# alternative to psshutdown



## where (Mar 11, 2010)

My goal is to have a script check for a condition in a log file, if it exists hibernate twelve computers. Then at a set time have a scheduled task wake the computer up.

If I manually hibernate one of the machines and have a scheduled task with the 'wake the computer to run this task' box checked, it will indeed wake up at the scheduled time. I planned on using psshutdown to remotely hibernate the win2k machines. Psshutdown does hibernate the machine, however the scheduled task will no longer wake it up.

Searching lead me to part of the windows API, SetSuspendState. Which has me thinking that perhaps psshutdown is setting the DisableWakeEvent to true.

Does anyone know a way to hibernate a computer remotely?
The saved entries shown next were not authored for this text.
theorem State.storeViewMode_turns (s : State) (v : Byte) : State.Turns R G none s (s.storeViewMode v) := by
  unfold State.storeViewMode
  split
  · exact State.Apart.run ⟨rfl, rfl, rfl, rfl, rfl, rfl⟩
  · split
    · exact State.Apart.run ⟨rfl, rfl, rfl, rfl, rfl, rfl⟩
    · exact .refl s

theorem State.storeViewLeg_turns (s : State) (v : Byte) : State.Turns R G none s (s.storeViewLeg v) :=
  State.Apart.run ⟨rfl, rfl, rfl, rfl, rfl, rfl⟩

theorem State.legCommandByte_turns (s : State) (n : LegId) (v : Byte) : State.Turns R G none s (s.legCommandByte n v) := by
  have hc := covers_none n
  unfold State.legCommandByte
  split
  · exact s.legCommand_turns n (s.retrainLeg_turns hc (s.groupClosed_none n))
  · split
    · exact s.legCommand_turns n (s.parkLeg_turns _ hc)
    · split
      · exact s.legCommand_turns n (s.unparkLeg_turns hc (s.groupClosed_none n))
      · split
        · exact s.legCommand_turns n (s.clearLeg_turns hc)
        · exact .refl s

theorem State.clearAll_turns (s : State) : State.Turns R G none s s.clearAll := (State.Turn.clearsAll rfl).run

theorem State.acknowledgeShown_turns (s : State) : State.Turns R G none s s.acknowledgeShown :=
  (State.Turn.acknowledges rfl).run

theorem State.headCommandByte_turns (s : State) (v : Byte) : State.Turns R G none s (s.headCommandByte v) := by
  unfold State.headCommandByte
  split
  · exact s.reloadHead_turns
  · split
    · exact s.whenOpen_turns s.clearQueue_turns
    · split
      · exact s.whenOpen_turns s.dropOverrun_turns
      · split
        · exact s.whenOpen_turns s.clearAll_turns
        · exact .refl s

theorem State.applyByte_turns (s : State) (a : BusAddr) (v : Byte) : State.Turns R G none s (s.applyByte a v) := by
  unfold State.applyByte
  split
  · exact s.headCommandByte_turns v
  · exact s.whenOpen_turns (s.storeViewMode_turns v)
  · exact s.whenOpen_turns (s.storeViewLeg_turns v)
  · exact s.whenOpen_turns (s.storeFaultMask_turns v)
  · exact s.whenOpen_turns (s.storeEventMode_turns v)
  · exact s.whenOpen_turns (s.storeRollover_turns v)
  · exact s.legCommandByte_turns _ v
  · exact s.whenOpen_turns s.advanceQueue_turns
  · exact s.whenOpen_turns s.dropOverrun_turns
  · exact s.whenOpen_turns s.acknowledgeShown_turns
  · exact .refl s

theorem State.applyBytes_turns (s : State) (bytes : List (BusAddr × Byte)) : State.Turns R G none s (s.applyBytes bytes) := by
  unfold State.applyBytes
  induction bytes generalizing s with
  | nil => exact .refl s
  | cons b rest ih => exact (s.applyByte_turns b.1 b.2).trans (ih _)

/-! ### The switch transaction -/

theorem State.snoop_turns (s : State) (a : BusAddr) (v : Byte) : State.Turns R G none s (s.snoop a v) := by
  unfold State.snoop
  split
  · exact State.Apart.run ⟨rfl, rfl, rfl, rfl, rfl, rfl⟩
  · exact .after (State.refreshDiffers_turns _ (covers_none _)) (State.Apart.run ⟨rfl, rfl, rfl, rfl, rfl, rfl⟩)
  · exact .refl s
Or, alternatively a way to force the DisableWakeEvent to remain false?

Any help would be greatly appreciated! Thanks!


----------



## TheOutcaste (Mar 19, 2009)

I have no idea if this will work, don't have a Win 2k system handy that supports hibernation, but should be easy to test.
Download the *shutdown.exe* utility for Win2K from here
I don't know if this has the same issue as psshutdown.
Create a scheduled task set to run once on each Win2k box that runs a batch file that puts them into hibernation.
Make sure the task is not set to be deleted if not scheduled, and let it run by schedule once. You can then run it remotely on demand.
Just need one line in the batch file:*[path]shutdown -h -t 0*
Then when the condition is met, just execute the scheduled task remotely so the machines each hibernate themselves.
*schtasks /s \\RemotePC /run /TN TaskName*
You may have to specify a username and password, but I've had better luck just making sure each PC has an admin account with the same name and password as the one on the system I access them from.

Or have the task check for the presence of a file every few minutes; if present, delete the file and hibernate.
Then when the condition is met, you just create that file on each system, and they will hibernate the next time they run the task.


----------



## Squashman (Apr 14, 2005)

Give this a try.
http://users.telenet.be/jbosman/applications.html


----------